** PROBLEM REQUIREMENTS **
Among the entries below, please repeat exactly and only the lines from the line containing "def Keeper.coarseNs (k" to the line containing "def pt (s : State)", both lines included.

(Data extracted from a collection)
■ ■ ■ ■ ■

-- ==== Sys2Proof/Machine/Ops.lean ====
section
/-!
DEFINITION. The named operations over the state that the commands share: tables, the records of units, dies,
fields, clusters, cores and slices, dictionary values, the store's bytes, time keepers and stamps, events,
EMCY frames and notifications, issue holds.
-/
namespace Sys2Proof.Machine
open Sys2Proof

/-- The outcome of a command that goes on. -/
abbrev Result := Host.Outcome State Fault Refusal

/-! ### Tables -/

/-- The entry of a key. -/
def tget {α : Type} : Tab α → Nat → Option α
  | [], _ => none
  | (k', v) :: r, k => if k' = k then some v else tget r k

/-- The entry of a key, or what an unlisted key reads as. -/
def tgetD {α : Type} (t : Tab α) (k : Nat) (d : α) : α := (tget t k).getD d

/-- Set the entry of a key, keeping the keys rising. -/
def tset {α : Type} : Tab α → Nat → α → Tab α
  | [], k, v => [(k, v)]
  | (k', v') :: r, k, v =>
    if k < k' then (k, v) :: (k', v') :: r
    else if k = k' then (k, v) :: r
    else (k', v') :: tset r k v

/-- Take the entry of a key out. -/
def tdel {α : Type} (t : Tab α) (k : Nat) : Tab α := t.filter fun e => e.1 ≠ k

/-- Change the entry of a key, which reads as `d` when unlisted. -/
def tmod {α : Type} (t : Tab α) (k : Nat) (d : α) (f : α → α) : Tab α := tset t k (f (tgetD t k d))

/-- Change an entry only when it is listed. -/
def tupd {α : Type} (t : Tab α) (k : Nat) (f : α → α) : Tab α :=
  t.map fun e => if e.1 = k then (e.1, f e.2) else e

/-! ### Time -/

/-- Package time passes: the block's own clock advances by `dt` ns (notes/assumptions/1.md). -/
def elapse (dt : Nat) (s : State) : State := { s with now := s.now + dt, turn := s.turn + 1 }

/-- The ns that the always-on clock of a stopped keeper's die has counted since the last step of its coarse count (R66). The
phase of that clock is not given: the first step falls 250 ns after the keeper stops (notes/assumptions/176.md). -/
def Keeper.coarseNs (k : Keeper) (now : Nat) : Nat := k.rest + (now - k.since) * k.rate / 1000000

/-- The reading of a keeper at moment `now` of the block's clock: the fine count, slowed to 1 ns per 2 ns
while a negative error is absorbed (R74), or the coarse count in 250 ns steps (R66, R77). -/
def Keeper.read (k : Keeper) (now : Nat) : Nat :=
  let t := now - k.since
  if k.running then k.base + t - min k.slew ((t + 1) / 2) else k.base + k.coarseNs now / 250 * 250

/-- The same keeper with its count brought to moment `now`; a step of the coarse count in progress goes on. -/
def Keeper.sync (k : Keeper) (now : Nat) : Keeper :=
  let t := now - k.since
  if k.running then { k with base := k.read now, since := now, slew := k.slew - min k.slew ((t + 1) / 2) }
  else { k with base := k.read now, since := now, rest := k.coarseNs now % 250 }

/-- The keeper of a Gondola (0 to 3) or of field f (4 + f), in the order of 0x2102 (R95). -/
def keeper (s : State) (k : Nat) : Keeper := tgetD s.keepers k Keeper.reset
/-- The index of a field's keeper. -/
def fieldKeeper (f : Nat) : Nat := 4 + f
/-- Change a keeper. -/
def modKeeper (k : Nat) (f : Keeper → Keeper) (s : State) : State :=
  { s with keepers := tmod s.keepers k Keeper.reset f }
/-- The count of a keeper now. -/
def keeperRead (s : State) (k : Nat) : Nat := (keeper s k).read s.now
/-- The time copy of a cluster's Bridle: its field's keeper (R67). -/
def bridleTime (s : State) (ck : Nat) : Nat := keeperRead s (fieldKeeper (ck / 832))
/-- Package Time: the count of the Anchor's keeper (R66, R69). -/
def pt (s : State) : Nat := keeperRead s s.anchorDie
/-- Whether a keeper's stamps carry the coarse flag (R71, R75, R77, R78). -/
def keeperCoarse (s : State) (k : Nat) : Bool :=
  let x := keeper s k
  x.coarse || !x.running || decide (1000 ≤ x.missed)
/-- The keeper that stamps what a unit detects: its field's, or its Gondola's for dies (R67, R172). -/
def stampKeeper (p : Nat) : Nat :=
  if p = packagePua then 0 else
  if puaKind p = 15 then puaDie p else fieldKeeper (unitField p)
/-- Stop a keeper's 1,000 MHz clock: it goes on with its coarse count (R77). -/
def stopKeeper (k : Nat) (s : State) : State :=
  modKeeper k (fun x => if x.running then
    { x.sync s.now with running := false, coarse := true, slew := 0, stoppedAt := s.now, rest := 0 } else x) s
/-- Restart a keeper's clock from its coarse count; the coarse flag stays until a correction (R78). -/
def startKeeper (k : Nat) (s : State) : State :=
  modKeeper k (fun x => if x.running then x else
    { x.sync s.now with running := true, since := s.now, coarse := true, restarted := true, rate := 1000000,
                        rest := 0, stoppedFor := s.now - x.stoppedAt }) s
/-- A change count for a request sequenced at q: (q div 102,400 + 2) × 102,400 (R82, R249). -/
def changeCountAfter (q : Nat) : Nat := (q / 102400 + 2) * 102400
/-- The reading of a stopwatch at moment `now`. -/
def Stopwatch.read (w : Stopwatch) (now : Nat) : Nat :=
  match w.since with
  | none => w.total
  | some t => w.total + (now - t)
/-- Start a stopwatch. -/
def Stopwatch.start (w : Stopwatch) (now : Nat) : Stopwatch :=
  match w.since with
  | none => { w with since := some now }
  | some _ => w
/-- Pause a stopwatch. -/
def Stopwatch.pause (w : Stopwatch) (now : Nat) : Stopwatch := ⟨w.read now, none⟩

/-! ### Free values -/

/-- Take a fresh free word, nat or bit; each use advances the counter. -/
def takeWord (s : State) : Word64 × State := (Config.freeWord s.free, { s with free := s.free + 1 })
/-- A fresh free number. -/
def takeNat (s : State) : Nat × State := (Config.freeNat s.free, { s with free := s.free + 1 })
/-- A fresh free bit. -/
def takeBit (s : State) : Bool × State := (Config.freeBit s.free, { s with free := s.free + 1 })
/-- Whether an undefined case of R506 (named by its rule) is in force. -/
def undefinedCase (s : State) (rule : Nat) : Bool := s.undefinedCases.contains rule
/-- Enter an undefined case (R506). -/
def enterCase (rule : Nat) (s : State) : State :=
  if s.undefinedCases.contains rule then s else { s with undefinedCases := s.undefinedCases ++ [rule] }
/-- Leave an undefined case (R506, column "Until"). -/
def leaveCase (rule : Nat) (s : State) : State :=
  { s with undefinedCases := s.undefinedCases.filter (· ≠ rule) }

■ ■ ■ ■ ■

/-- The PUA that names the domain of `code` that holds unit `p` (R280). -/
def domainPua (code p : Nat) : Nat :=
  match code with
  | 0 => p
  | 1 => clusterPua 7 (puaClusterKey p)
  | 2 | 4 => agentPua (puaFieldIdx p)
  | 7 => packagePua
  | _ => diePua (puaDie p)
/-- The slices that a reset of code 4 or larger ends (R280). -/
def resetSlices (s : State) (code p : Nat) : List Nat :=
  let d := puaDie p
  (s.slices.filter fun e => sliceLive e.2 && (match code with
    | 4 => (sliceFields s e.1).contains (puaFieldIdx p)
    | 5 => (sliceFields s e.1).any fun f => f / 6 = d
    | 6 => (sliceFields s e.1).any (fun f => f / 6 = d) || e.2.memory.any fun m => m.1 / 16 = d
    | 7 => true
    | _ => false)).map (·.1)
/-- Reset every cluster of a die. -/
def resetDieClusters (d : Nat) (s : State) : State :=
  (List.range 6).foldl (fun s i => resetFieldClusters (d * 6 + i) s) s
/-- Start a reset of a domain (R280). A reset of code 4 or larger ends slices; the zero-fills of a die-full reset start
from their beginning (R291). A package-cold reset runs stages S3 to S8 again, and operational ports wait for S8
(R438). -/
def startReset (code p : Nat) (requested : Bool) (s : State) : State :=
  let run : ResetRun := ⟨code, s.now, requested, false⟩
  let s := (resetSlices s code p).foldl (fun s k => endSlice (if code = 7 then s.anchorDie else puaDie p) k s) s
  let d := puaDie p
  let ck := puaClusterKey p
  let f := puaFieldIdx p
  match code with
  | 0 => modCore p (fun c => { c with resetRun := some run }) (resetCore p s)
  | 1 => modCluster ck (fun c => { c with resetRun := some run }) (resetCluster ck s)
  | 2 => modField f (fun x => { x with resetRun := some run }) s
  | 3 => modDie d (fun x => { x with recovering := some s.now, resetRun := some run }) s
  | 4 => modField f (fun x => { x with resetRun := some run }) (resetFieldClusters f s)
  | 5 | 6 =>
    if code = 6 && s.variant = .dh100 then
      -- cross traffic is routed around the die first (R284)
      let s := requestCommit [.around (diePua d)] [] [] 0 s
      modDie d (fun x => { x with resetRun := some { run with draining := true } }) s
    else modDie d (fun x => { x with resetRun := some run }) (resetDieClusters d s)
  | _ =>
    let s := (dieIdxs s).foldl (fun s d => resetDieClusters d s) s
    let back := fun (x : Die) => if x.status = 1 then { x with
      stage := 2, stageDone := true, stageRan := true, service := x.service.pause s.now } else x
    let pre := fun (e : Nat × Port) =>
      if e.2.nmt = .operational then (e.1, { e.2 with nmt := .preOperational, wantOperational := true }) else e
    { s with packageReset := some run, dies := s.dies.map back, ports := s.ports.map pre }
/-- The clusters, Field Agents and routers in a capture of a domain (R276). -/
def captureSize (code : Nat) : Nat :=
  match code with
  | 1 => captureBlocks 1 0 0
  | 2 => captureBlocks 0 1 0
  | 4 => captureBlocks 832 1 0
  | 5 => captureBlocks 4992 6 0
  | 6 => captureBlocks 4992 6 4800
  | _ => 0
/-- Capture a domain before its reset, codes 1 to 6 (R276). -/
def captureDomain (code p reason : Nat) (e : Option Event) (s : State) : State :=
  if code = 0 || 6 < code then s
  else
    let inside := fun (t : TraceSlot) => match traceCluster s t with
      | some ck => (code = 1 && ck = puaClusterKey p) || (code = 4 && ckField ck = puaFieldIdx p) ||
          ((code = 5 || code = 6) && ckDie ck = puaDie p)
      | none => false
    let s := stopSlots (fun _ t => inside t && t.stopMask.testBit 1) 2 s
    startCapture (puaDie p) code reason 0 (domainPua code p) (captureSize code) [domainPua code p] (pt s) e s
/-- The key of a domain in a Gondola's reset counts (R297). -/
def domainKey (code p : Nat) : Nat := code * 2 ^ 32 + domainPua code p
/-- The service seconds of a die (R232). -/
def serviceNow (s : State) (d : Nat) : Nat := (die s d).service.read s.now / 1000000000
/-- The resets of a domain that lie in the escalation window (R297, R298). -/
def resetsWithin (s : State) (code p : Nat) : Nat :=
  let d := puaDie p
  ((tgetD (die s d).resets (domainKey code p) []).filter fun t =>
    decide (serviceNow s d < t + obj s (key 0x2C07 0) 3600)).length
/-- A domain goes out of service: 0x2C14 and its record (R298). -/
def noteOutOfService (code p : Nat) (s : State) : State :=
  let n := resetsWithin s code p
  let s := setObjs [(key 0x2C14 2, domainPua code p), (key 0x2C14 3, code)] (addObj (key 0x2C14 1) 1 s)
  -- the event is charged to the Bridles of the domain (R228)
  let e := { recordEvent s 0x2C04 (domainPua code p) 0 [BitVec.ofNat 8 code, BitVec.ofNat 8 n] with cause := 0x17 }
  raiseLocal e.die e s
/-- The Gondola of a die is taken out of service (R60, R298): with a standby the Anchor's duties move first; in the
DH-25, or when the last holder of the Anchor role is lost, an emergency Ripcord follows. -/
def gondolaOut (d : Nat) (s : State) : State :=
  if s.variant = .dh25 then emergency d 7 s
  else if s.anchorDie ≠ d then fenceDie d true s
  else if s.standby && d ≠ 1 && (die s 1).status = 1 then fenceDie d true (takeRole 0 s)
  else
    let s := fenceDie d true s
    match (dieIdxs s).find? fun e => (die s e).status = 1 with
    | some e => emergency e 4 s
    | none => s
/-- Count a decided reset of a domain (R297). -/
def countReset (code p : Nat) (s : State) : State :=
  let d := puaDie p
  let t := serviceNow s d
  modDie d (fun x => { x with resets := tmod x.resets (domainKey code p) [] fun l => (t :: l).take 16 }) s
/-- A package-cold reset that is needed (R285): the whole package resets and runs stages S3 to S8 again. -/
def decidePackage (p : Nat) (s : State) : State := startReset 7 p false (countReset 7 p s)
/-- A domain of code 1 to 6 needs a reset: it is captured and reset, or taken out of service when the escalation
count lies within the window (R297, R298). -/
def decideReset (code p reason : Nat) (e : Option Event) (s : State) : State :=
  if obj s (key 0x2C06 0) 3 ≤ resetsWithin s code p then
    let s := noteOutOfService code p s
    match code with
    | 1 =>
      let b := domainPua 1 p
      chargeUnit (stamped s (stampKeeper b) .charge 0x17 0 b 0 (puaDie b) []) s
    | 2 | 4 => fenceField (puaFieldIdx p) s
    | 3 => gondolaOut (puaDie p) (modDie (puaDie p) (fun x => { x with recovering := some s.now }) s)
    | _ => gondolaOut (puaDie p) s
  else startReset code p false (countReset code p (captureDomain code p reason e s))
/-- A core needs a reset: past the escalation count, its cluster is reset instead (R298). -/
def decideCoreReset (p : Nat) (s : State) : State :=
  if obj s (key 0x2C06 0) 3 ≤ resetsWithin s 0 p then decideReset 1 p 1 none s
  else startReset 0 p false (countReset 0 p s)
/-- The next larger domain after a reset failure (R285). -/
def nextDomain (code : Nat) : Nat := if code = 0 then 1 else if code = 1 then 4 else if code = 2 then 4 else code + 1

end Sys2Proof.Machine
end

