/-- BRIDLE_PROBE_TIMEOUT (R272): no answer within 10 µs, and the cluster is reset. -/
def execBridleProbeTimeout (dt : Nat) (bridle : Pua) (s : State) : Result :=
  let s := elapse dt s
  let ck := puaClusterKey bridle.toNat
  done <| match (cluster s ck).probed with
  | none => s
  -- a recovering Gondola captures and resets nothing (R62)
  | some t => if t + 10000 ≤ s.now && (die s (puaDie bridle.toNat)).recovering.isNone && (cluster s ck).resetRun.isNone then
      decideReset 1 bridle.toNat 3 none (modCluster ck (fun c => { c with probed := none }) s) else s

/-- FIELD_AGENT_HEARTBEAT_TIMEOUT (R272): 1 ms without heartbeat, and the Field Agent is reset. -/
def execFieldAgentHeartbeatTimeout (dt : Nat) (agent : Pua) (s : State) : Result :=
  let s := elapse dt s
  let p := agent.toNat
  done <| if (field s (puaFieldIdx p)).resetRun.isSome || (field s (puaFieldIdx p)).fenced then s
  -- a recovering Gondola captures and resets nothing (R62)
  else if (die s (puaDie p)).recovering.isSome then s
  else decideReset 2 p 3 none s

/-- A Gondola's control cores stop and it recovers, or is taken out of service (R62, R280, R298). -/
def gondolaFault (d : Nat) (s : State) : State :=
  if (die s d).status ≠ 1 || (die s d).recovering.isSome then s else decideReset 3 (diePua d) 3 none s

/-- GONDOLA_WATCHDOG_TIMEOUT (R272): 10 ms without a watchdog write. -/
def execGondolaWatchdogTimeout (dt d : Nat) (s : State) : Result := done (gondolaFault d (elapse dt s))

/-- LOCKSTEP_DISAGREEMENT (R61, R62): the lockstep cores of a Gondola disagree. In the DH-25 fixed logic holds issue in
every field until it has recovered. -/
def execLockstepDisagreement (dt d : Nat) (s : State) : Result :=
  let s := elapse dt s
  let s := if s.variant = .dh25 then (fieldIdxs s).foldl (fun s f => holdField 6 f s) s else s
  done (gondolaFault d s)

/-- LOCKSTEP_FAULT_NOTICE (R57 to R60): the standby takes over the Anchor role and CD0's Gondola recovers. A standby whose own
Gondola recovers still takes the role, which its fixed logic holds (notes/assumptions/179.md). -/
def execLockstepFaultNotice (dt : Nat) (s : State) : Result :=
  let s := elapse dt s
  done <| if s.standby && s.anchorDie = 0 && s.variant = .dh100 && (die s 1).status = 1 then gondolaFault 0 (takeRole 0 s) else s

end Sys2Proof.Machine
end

■ ■ ■ ■ ■

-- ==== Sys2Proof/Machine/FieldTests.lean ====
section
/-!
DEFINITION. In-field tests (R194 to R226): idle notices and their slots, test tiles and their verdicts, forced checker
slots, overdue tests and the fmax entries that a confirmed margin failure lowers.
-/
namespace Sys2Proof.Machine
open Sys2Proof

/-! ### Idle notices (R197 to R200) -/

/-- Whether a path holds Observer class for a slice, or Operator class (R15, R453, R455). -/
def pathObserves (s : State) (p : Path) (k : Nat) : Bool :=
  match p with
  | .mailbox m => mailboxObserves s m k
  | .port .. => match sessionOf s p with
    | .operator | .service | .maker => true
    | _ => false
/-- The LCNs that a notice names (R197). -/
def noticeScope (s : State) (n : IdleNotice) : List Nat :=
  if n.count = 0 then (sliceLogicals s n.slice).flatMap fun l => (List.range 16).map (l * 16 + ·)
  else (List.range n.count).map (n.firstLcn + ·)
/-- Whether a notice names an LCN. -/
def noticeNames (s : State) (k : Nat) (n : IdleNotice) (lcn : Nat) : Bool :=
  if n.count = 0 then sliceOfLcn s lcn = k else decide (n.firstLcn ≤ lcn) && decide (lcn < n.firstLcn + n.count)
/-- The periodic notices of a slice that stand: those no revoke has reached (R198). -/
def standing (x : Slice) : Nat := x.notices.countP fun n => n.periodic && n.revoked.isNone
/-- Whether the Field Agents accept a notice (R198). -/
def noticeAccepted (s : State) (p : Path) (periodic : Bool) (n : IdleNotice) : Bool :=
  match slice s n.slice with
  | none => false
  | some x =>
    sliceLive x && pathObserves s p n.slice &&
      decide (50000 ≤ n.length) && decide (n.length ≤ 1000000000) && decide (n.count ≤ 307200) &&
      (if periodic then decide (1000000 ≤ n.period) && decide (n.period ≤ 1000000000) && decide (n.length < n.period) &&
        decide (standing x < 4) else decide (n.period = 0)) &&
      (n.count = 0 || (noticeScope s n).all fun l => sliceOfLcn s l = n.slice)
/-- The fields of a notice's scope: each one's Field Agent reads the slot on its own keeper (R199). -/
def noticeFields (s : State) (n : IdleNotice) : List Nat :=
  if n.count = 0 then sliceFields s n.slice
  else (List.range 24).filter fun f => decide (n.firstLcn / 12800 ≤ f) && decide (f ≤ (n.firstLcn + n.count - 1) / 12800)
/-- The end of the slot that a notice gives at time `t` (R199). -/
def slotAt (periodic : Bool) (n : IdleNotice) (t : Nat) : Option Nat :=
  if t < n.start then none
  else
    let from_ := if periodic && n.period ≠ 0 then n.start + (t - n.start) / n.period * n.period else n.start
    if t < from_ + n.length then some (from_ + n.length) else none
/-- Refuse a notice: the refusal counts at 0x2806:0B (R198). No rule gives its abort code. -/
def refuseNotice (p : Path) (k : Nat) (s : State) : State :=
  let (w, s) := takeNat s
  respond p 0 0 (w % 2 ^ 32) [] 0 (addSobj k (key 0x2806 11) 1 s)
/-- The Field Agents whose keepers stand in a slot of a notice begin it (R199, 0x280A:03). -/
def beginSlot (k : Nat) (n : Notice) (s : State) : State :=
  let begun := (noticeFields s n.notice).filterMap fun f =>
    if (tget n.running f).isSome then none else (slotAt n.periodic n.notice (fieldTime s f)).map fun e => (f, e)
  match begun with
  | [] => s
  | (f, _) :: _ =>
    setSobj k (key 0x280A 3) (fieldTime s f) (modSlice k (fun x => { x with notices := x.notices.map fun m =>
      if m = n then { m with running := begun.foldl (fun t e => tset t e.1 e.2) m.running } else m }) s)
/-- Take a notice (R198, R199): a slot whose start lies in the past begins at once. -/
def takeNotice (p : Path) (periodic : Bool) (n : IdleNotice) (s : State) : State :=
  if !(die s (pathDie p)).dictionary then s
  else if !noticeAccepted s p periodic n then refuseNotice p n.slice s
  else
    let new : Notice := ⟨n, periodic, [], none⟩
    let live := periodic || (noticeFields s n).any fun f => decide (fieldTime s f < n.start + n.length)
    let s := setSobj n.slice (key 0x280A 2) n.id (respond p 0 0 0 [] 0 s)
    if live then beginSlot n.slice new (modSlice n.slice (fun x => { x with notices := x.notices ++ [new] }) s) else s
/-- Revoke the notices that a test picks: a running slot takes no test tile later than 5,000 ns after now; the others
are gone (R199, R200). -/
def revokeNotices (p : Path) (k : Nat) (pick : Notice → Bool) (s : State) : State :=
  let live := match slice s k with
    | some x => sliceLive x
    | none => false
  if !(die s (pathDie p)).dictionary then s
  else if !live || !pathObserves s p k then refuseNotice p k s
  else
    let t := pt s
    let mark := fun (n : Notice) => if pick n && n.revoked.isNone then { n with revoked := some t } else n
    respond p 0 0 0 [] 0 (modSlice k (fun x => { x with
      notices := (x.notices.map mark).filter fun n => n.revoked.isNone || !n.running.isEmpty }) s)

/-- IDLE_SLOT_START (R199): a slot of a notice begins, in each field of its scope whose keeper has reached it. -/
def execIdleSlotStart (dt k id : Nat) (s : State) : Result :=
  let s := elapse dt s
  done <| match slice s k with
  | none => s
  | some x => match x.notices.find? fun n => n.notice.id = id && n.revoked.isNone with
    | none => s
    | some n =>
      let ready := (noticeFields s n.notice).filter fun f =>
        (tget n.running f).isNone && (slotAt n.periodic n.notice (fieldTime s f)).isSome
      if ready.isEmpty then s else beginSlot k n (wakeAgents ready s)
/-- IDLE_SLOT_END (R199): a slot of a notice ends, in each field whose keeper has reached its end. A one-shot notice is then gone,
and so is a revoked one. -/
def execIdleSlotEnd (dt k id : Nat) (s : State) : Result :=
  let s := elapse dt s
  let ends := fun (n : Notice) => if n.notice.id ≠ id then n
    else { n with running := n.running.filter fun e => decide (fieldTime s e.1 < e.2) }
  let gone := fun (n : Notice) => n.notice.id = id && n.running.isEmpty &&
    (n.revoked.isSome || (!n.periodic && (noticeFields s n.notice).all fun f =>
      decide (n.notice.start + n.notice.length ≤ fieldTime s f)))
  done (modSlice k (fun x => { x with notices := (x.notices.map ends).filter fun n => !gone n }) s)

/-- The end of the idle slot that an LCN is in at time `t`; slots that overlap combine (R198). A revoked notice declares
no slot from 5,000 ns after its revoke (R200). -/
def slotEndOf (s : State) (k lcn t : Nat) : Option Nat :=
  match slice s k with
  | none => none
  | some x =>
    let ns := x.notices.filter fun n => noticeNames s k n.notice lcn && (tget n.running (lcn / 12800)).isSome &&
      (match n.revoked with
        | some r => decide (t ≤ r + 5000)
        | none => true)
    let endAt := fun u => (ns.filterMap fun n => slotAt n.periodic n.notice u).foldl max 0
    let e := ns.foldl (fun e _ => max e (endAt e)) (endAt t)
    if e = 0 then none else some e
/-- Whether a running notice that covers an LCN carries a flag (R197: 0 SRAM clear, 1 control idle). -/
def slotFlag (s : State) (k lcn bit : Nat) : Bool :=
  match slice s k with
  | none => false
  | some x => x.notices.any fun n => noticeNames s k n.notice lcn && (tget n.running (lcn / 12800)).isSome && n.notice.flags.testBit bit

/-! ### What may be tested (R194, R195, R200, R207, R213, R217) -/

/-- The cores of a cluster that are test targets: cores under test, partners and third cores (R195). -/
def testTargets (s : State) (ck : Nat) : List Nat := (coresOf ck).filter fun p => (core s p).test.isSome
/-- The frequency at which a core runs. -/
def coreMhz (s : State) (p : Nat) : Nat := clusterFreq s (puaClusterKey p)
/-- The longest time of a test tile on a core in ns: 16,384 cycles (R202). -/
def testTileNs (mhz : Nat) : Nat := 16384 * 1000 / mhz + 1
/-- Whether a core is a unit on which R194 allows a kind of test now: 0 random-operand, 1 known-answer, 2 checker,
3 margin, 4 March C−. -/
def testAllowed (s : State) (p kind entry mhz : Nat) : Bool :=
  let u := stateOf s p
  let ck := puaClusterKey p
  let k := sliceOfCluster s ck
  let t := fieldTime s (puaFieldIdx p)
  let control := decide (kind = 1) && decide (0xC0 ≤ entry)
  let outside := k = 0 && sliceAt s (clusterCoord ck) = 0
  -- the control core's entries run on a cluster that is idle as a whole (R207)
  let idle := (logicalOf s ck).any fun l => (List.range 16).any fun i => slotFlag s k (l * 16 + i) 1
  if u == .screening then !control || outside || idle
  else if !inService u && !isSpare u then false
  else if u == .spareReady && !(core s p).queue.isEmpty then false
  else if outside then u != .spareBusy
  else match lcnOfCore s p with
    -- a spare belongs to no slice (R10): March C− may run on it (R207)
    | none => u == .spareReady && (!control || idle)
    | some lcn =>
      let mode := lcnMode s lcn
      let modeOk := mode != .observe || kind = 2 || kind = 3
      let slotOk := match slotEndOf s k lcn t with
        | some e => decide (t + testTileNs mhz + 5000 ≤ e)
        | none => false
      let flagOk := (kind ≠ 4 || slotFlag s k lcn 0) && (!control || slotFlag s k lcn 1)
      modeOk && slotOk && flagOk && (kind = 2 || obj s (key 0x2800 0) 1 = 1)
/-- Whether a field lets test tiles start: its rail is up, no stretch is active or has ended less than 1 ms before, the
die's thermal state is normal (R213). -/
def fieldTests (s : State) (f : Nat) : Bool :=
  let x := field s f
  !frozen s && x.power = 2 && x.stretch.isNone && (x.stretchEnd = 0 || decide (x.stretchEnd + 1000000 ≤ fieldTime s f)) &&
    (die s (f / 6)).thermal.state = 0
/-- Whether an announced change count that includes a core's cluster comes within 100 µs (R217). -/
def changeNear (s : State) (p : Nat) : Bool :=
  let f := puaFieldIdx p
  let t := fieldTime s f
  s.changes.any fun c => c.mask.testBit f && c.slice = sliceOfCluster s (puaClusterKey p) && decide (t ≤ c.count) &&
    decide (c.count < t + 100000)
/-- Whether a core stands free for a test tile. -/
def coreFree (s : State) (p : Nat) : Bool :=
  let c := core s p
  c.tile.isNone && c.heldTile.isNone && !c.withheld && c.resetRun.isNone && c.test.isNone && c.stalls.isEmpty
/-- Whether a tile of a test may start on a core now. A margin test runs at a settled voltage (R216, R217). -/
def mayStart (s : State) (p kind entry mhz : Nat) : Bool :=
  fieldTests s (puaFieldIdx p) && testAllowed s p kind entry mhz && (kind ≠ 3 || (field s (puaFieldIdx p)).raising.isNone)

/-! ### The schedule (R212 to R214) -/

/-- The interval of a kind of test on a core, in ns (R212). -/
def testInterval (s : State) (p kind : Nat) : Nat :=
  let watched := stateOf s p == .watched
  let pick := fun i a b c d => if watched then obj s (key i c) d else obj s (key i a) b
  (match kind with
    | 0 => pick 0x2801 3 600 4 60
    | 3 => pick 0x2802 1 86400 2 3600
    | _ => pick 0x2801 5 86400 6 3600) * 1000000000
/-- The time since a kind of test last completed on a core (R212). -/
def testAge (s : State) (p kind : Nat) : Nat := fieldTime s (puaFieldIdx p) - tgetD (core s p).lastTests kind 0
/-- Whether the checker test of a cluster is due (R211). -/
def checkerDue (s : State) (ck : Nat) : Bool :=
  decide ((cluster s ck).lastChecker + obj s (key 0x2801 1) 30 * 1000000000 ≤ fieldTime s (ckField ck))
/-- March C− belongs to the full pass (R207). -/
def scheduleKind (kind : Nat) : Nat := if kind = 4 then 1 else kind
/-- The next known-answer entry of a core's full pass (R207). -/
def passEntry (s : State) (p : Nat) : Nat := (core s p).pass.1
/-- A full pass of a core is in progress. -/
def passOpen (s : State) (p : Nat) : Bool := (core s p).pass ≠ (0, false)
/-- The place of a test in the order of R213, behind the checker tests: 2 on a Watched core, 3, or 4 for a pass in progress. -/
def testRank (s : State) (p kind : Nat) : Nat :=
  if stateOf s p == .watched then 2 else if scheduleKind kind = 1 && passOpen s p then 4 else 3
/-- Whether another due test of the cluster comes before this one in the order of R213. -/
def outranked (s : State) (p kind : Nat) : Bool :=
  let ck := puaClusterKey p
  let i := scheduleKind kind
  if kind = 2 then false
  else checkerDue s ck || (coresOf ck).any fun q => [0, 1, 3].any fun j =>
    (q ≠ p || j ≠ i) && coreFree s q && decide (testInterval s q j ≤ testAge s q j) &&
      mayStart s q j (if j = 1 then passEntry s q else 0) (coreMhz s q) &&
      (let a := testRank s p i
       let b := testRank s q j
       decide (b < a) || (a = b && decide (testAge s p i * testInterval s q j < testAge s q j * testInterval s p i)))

■ ■ ■ ■ ■

** SOLUTION BELOW **
def Keeper.coarseNs (k : Keeper) (now : Nat) : Nat := k.rest + (now - k.since) * k.rate / 1000000

/-- The reading of a keeper at moment `now` of the block's clock: the fine count, slowed to 1 ns per 2 ns
while a negative error is absorbed (R74), or the coarse count in 250 ns steps (R66, R77). -/
def Keeper.read (k : Keeper) (now : Nat) : Nat :=
  let t := now - k.since
  if k.running then k.base + t - min k.slew ((t + 1) / 2) else k.base + k.coarseNs now / 250 * 250

/-- The same keeper with its count brought to moment `now`; a step of the coarse count in progress goes on. -/
def Keeper.sync (k : Keeper) (now : Nat) : Keeper :=
  let t := now - k.since
  if k.running then { k with base := k.read now, since := now, slew := k.slew - min k.slew ((t + 1) / 2) }
  else { k with base := k.read now, since := now, rest := k.coarseNs now % 250 }

/-- The keeper of a Gondola (0 to 3) or of field f (4 + f), in the order of 0x2102 (R95). -/
def keeper (s : State) (k : Nat) : Keeper := tgetD s.keepers k Keeper.reset
/-- The index of a field's keeper. -/
def fieldKeeper (f : Nat) : Nat := 4 + f
/-- Change a keeper. -/
def modKeeper (k : Nat) (f : Keeper → Keeper) (s : State) : State :=
  { s with keepers := tmod s.keepers k Keeper.reset f }
/-- The count of a keeper now. -/
def keeperRead (s : State) (k : Nat) : Nat := (keeper s k).read s.now
/-- The time copy of a cluster's Bridle: its field's keeper (R67). -/
def bridleTime (s : State) (ck : Nat) : Nat := keeperRead s (fieldKeeper (ck / 832))
/-- Package Time: the count of the Anchor's keeper (R66, R69). -/
def pt (s : State) : Nat := keeperRead s s.anchorDie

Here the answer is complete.